_ENTRIES SUPPLIED:_
-- ==== Sys2Proof/Config.lean ====
section
/-! DEFINITION. What one XXH-CORE is built with: the implementation parameters of spec/00_scope.md R6 and the
constants of spec/10_state.md R27 to R30. None of them is written by a command (R31), so none of them is State. -/

namespace Sys2Proof.Config

/-- How `mul128Fold64` folds (R6, R87; spec/90_conflicts.md C2). -/
inductive FoldMode where
  /-- XXH's formula: the low and high partial products and the shifted cross terms are added. -/
  | sum
  /-- The alternative fold: the two halves of the 128-bit product are XORed. -/
  | xor
deriving DecidableEq, Repr

/-- The parameters of R6 that change a result. Every engine function takes them as an argument; the machine
runs with the decided values of `params`. -/
structure Params where
  /-- `PRIME64_1`, the 64-bit prime P1. -/
  prime64_1 : U64
  /-- `FOLD_MODE`. -/
  foldMode : FoldMode
  /-- `SECRET`, the bytes of the secret table. -/
  secret : List Byte
deriving DecidableEq, Repr

/-- `LEN_W`: a DATA length and the total-length counter have 64 bits (R6). -/
def lenW : Nat := 64

/-- `N_CTX`: one streaming context in a block (R6, R22). -/
def nCtx : Nat := 1

/-- Bytes in the secret table (R6, R27). -/
def secretSize : Nat := 192

/-- Bytes in the pending buffer `ctx.MEM` (R22, R40). -/
def bufSize : Nat := 32

/-- Bytes in one block of the 32-bit engine (R6). -/
def block32 : Nat := 16

/-- Bytes in one block of the 64-bit engine (R6). -/
def block64 : Nat := 32

/-- Bytes in one stripe of the long path (R6). -/
def stripe : Nat := 64

/-- The decided secret table, 16 bytes a row from offset 0 (R27). -/
def secretTable : List Byte :=
  [0xb8, 0xfe, 0x6c, 0x39, 0x23, 0xa4, 0x4b, 0xbe, 0x7c, 0x01, 0x81, 0x2c, 0xf7, 0x21, 0xad, 0x1c] ++
  [0xde, 0xd4, 0x6d, 0xe9, 0x83, 0x90, 0x97, 0xdb, 0x72, 0x40, 0xa4, 0xa4, 0xb7, 0xb3, 0x67, 0x1f] ++
  [0xcb, 0x79, 0xe6, 0x4e, 0xcc, 0xc0, 0xe5, 0x78, 0x82, 0x5a, 0xd0, 0x7d, 0xcc, 0xff, 0x72, 0x21] ++
  [0xb8, 0x08, 0x46, 0x74, 0xf7, 0x43, 0x24, 0x8e, 0xe0, 0x35, 0x90, 0xe6, 0x81, 0x3a, 0x26, 0x4c] ++
  [0x3c, 0x28, 0x52, 0xbb, 0x91, 0xc3, 0x00, 0xcb, 0x88, 0xd0, 0x65, 0x8b, 0x1b, 0x53, 0x2e, 0xa3] ++
  [0x71, 0x64, 0x48, 0x97, 0xa2, 0x0d, 0xf9, 0x4e, 0x38, 0x19, 0xef, 0x46, 0xa9, 0xde, 0xac, 0xd8] ++
  [0xa8, 0xfa, 0x76, 0x3f, 0xe3, 0x9c, 0x34, 0x3f, 0xf9, 0xdc, 0xbb, 0xc7, 0xc7, 0x0b, 0x4f, 0x1d] ++
  [0x8a, 0x51, 0xe0, 0x4b, 0xcd, 0xb4, 0x59, 0x31, 0xc8, 0x9f, 0x7e, 0xc9, 0xd9, 0x78, 0x73, 0x64] ++
  [0xea, 0xc5, 0xac, 0x83, 0x34, 0xd3, 0xeb, 0xc3, 0xc5, 0x81, 0xa0, 0xff, 0xfa, 0x13, 0x63, 0xeb] ++
  [0x17, 0x0d, 0xdd, 0x51, 0xb7, 0xf0, 0xda, 0x49, 0xd3, 0x16, 0x55, 0x26, 0x29, 0xd4, 0x68, 0x9e] ++
  [0x2b, 0x16, 0xbe, 0x58, 0x7d, 0x47, 0xa1, 0xfc, 0x8f, 0xf8, 0xb8, 0xd1, 0x7a, 0xd0, 0x31, 0xce] ++
  [0x45, 0xcb, 0x3a, 0x8f, 0x95, 0x16, 0x04, 0x28, 0xaf, 0xd7, 0xfb, 0xca, 0xbb, 0x4b, 0x40, 0x7e]

/-- The decided parameter values of this hardware (R6). -/
def params : Params where
  prime64_1 := 0x9E3779B185EBCA87
  foldMode := .sum
  secret := secretTable

/-- `P32_1` (R28). -/
def p32_1 : U32 := 0x9E3779B1
/-- `P32_2` (R28). -/
def p32_2 : U32 := 0x85EBCA77
/-- `P32_3` (R28). -/
def p32_3 : U32 := 0xC2B2AE3D
/-- `P32_4` (R28). -/
def p32_4 : U32 := 0x27D4EB2F
/-- `P32_5` (R28). -/
def p32_5 : U32 := 0x165667B1

/-- `P64_2` (R29). -/
def p64_2 : U64 := 0xC2B2AE3D27D4EB4F
/-- `P64_3` (R29). -/
def p64_3 : U64 := 0x165667B19E3779F9
/-- `P64_4` (R29). -/
def p64_4 : U64 := 0x85EBCA77C2B2AE63
/-- `P64_5` (R29). -/
def p64_5 : U64 := 0x27D4EB2F165667C5

/-- `MX2`, the multiplier of `rrmxmx` (R30). -/
def mx2 : U64 := 0x9FB21C651E98DF25
/-- `MX3`, the multiplier of `avalanche3` (R30). -/
def mx3 : U64 := 0x165667919E3779F9

end Sys2Proof.Config
end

_WHAT IS BEING ASKED:_ Which lines above hold the string "secretTable"? Show each of them.

_RESPONSE:_
def secretTable : List Byte :=
  secret := secretTable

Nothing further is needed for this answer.